The article on checkout friction and the specific form fields costing you bookings gets into the mechanics of what happens after someone clicks “Book Now” - but the work before that click matters just as much.
Use schema markup so Google shows your price in search results
When you display pricing in a structured way on your trip pages, you can also communicate it to Google via schema markup. The result: rich snippets showing stars, price ranges, and availability directly in search results - before someone even clicks to your site.
A visitor searching for whitewater rafting in Grand Canyon who sees your result with a price and a 4.8-star rating next to it has already answered one of their core questions. That’s a higher-intent click.
FareHarbor, Peek Pro, and Rezdy inject some schema automatically through the booking widget, but it doesn’t always surface the right structured data for the trip page itself. Getting this right for your primary trip pages is worth the hour it takes.
The guide to rich snippets for outdoor businesses covers the technical setup in detail.
Pricing display mistakes that reliably lose bookings
“Call for pricing” on standard trips is probably the single worst offender. Unless every trip is genuinely custom, it signals that your pricing isn’t organized or that you’re setting up for a hard sell. Visitors don’t call. They leave.
Wide price ranges are nearly as bad. “$50-$500 depending on group size and season” communicates nothing. Show the most common scenario: “$149/person for groups of 2-6, private trips from $499.”
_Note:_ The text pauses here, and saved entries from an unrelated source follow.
/-- The rotation of a group stops: the service window in progress is abandoned (R149). -/
def rotStop (s : State) (r g : Nat) : State :=
  s.sf F.CG_ROT_STAT_PHASE (cgB r g) 0 0

/-- Rotation pauses at the end of its current step under ROT_HOLD or Torpor (R149). -/
def rotPaused (s : State) (r g : Nat) : Bool := s.gb F.CG_ROT_CTRL_ROT_HOLD (cgB r g) || (s.grp r g).torpor

/-- A paused rotation resumes where it paused once nothing holds it (R149). -/
def rotResume (s : State) (r g : Nat) : State :=
  if s.gf F.CG_ROT_STAT_PHASE (cgB r g) = 3 ∧ rotPaused s r g = false then
    s.sf F.CG_ROT_STAT_PHASE (cgB r g) 0 (s.grp r g).resume
  else s

/-- An Off written while the group's pair is ending (R107): the odd member goes on to full rate by itself. -/
def leavePair (s : State) (r g : Nat) : State :=
  if (s.grp r g).unpair then
    (((s.setGrp r g { s.grp r g with unpair := false }).sf F.CG_CTRL_MODE (cgB r (pairOf g)) 0 2).sf F.CG_SCAN_SMODE
      (cgB r (pairOf g)) 0 0).sf F.CG_SCAN_SMODE (cgB r g) 0 0
  else s

/-- A change of MODE takes hold at the write (R107). The odd member's own CG_CTRL.MODE stays as it is while the pair lasts and
when the pair goes Off, so that it may read 2 with STATE Off (log entry 201). -/
def applyMode (s : State) (r g new : Nat) : State :=
  let b := cgB r g
  let old := s.gf F.CG_CTRL_MODE b
  let s1 := s.sf F.CG_CTRL_MODE b 0 new
  if cgState s r g = 7 then s1
  else if new = 0 then
    let s2 := leavePair (rotStop (setCgState (stopConversions s1 r g) r g 0) r g) r g
    if old = 3 then rotStop (setCgState s2 r (pairOf g) 0) r (pairOf g) else s2
  else if new = 3 then setCgState (setCgState s1 r g 1) r (pairOf g) 1
  else if old = 3 then
    let s2 := setCgState (setCgState (stopConversions s1 r g) r g 1) r (pairOf g) 1
    s2.setGrp r g { s2.grp r g with unpair := true }
  else if old = 0 then setCgState s1 r g 1
  else s1

/-- RGN_TEMP of a region, in 0.25 °C. -/
def tempOf (s : State) (r : Nat) : Int := signedOf 16 (s.gf F.RGN_TEMP_TEMP (rgB r))

/-- The command of R136 starts: CAL reads 1 until it ends, and the temperature of the last sample is kept (R139). -/
def beginCal (s : State) (r g : Nat) : State :=
  (setCgState (s.sb F.CG_CTRL_CAL (cgB r g) 0 true) r g 6).setGrp r g
    { s.grp r g with calAt := s.hub.base, calTemp := tempOf s r }

/-- Self-calibration starts (R136, R138, R149). -/
def startCal (s : State) (r g : Nat) : State := rotStop (beginCal (stopConversions s r g) r g) r g

/-- Steps 1 and 2 of R137, in counts of 62.5 ps: a sample taken by their end is at or before the start of step 3 (R139). -/
def calLead : Nat := 104_000_000

/-- A temperature sample while a group calibrates (R139). -/
def calSample (s : State) (r g : Nat) (t : Int) : State :=
  let x := s.grp r g
  if cgState s r g = 6 ∧ s.hub.base - x.calAt ≤ calLead then s.setGrp r g { x with calTemp := t } else s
Hiding fees until checkout is what creates the 85% abandonment rate. If there’s a booking fee, a fuel surcharge, a state park entrance fee, or a gear rental add-on, name it on the trip page - in the pricing section, not the fine print. Visitors who hit a surprise charge at checkout rarely complete the booking and rarely come back.
Inconsistent pricing between your site and OTA listings is more common than it should be. It creates confusion and volume support tickets. Keep them aligned, or explicitly note any difference.
The design of the pricing page itself - the visual layout, CTA placement, and trust signals around the price - is a separate lever worth reviewing once the content is right.
Tie pricing to the experience, not just the activity
The framing around a price signals quality before anyone reads the number. “Raft trip - $99” is a commodity. “Half-day Colorado River raft with licensed guide, gear, and shuttle from Moab - from $149/person” is a specific experience that happens to cost a specific amount.
Operators who consistently convert visitors describe their trips the way a knowledgeable friend would: specific about the place, the logistics, and what makes it worth the price. They’re not defensive about the cost. They’re clear about what it buys.
If you’ve spent years building knowledge of a river, a trail, or a fishery, that expertise has real value. Your pricing page is one place to demonstrate that - not by saying it, but by showing the specificity that only comes from actually doing the work.
Pull up one of your trip pages right now. Find the price. If it takes more than three seconds, visitors are leaving before they find it too.